Records from a data source

________________________

-- ==== Sys2Proof/Safety.lean ====
section
/-! DEFINITION. The terms that claims about runs are stated in: the invariants that every step keeps
(10_state.md R22 to R25, 45_tracker.md R332), the records of callback calls, and the Z80 fed by an
injection (46_injection.md R360 to R365). -/

namespace Sys2Proof.Machine

/-! ### Records of calls -/

def CallRecord.isWait : CallRecord → Bool
  | .waitCycle _ _ _ _ => true
  | .complete _ _ _ _ | .command _ _ _ => false

def CallRecord.isComplete : CallRecord → Bool
  | .complete _ _ _ _ => true
  | .waitCycle _ _ _ _ | .command _ _ _ => false

/-- The `on_wait_cycle` calls made so far, newest first. -/
def waitCalls (s : State) : List CallRecord := s.world.calls.filter CallRecord.isWait

/-- The `on_bus_action_complete` calls made so far, newest first. -/
def doneCalls (s : State) : List CallRecord := s.world.calls.filter CallRecord.isComplete

/-- One completion call for every registered socket, in registration order, newest first
(42_bus_actions.md R215). -/
def allNotified (action : BusAction) (reason : Byte) (outcome : ActOutcome) (n : Nat) : List CallRecord :=
  ((List.range n).map (fun h => CallRecord.complete h action reason outcome)).reverse

/-! ### Invariants -/

/-- Memory and the mirror have their canonical form. -/
abbrev MemoryOk (s : State) : Prop :=
  Memory.wf s.world.mem = true ∧ Memory.wf s.trk.mirror = true

/-- The tables have the sizes that the parameters fix, the registered slots are the first ones
(10_state.md R20, R37), and the tracker is socket 0 and only that (70_reset_and_hazards.md R451). -/
abbrev TableOk (s : State) : Prop :=
  s.eng.sock.length = s.cfg.maxSockets ∧ 1 ≤ s.eng.numSockets ∧ s.eng.numSockets ≤ s.cfg.maxSockets ∧
  (∀ h, h < s.cfg.maxSockets → ((sockAt s h).registered = true ↔ h < s.eng.numSockets)) ∧
  (∀ h, h < s.cfg.maxSockets → 0 < h →
    (sockAt s h).onWaitCycle ≠ .tracker ∧ (sockAt s h).onDone ≠ .tracker) ∧
  s.trk.socket = 0 ∧ (sockAt s 0).onWaitCycle = .tracker ∧ (sockAt s 0).onDone = .tracker ∧
  s.bp.fast.length = s.cfg.nFastBp ∧ s.bp.slow.length = s.cfg.nSlowBp

/-- The aggregates are what 40_socket_table.md R146 computes from the registered sockets. -/
abbrev AggregatesOk (s : State) : Prop :=
  (s.eng.wait.hold = true ↔ ∃ h, h < s.eng.numSockets ∧ (sockAt s h).hold = true) ∧
  (s.eng.waitGenMem = true ↔
    (∃ h, h < s.eng.numSockets ∧ (sockAt s h).enabled = true ∧ (sockAt s h).waitOnMemory = true) ∧
    s.eng.mastered = false) ∧
  (s.eng.waitGenIo = true ↔
    (∃ h, h < s.eng.numSockets ∧ (sockAt s h).enabled = true ∧ (sockAt s h).waitOnIo = true) ∧
    s.eng.mastered = false)

/-- The socket table and its aggregates. -/
abbrev SocketsOk (s : State) : Prop := TableOk s ∧ AggregatesOk s

/-- The bus has one owner (10_state.md R22, R24, R27, 42_bus_actions.md R210, R218): each request line is
asserted exactly while its action is, BUSRQ exactly while the engine masters the bus, and no action is
in progress then. -/
abbrev BusOwnershipOk (s : State) : Prop :=
  (s.eng.act.status = .none ↔ s.eng.act.action = .none) ∧
  (s.eng.act.status = .none → s.eng.act = BusActionState.cleared) ∧
  (s.eng.act.status = .asserted → s.eng.act.action ≠ .busRequest) ∧
  (s.eng.lineReset = true ↔ s.eng.act.status = .asserted ∧ s.eng.act.action = .reset) ∧
  (s.eng.lineNmi = true ↔ s.eng.act.status = .asserted ∧ s.eng.act.action = .nmi) ∧
  (s.eng.lineIrq = true ↔ s.eng.act.status = .asserted ∧ s.eng.act.action = .irq) ∧
  s.eng.lineBusrq = s.eng.mastered ∧ s.eng.busDriven = s.eng.mastered ∧
  (s.eng.mastered = true → s.eng.act.status = .none)

/-- A legal interrupt mode of a snapshot (10_state.md R34). -/
abbrev imLegal (im : Byte) : Prop := im = 0 ∨ im = 1 ∨ im = 2 ∨ im = 0xFF

/-- An interrupt mode a SET may be asked for (45_tracker.md R312). -/
abbrev imSettable (im : Byte) : Prop := im = 0 ∨ im = 1 ∨ im = 2

/-- The tracker's state machine is coherent between steps (10_state.md R32, 45_tracker.md R316, R317,
R332): PostInject is never seen, a sequence exists and memory is paged out exactly while injecting, and
a tracker that is off asks for nothing. -/
abbrev TrackerOk (s : State) : Prop :=
  s.trk.state ≠ .postInject ∧
  (s.trk.state = .injecting ↔ s.trk.seqKind ≠ .none) ∧
  (s.trk.state = .injecting ↔ s.trk.pageOut = true) ∧
  (s.trk.state ≠ .injecting → s.trk.seq = [] ∧ s.trk.cursor = 0) ∧
  (s.trk.seqKind = .get → s.trk.seq = getTemplate) ∧
  (s.trk.seqKind = .set → s.trk.seq = setTemplate s.trk.setActive ∧ imSettable s.trk.setActive.im) ∧
  (s.trk.state = .injecting →
    s.trk.enabled = true ∧ 1 ≤ s.trk.cursor ∧ s.trk.cursor < s.trk.seq.length) ∧
  (s.trk.disablePending = true → s.trk.state = .injecting) ∧
  (s.trk.enabled = false →
    s.trk.state = .idle ∧ s.trk.held = false ∧ s.trk.holdArmed = false ∧ s.trk.stepInto = false ∧
    s.trk.getRequested = false ∧ s.trk.setRequest = none) ∧
  (∀ r ∈ s.trk.setRequest, imSettable r.im) ∧
  imLegal s.trk.regs.im ∧ s.trk.cap.length = 23

/-- Between steps a wait is asserted exactly while a cycle is held (41_wait_service.md R170, R177), that
cycle is there, and no time stamp lies in the future (60_exceptions.md R427). -/
abbrev WaitOk (s : State) : Prop :=
  s.eng.wait.asserted = s.eng.wait.held ∧
  (s.eng.wait.asserted = true → s.world.present.isSome = true) ∧
  s.eng.wait.assertedAt ≤ s.world.clock ∧ s.eng.act.startTime ≤ s.world.clock ∧
  s.eng.act.assertedAt ≤ s.world.clock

________________________

**How to complete this task:** From the records above, return each line where "have" occurs.

**Solution:**
/-- Memory and the mirror have their canonical form. -/
/-- The tables have the sizes that the parameters fix, the registered slots are the first ones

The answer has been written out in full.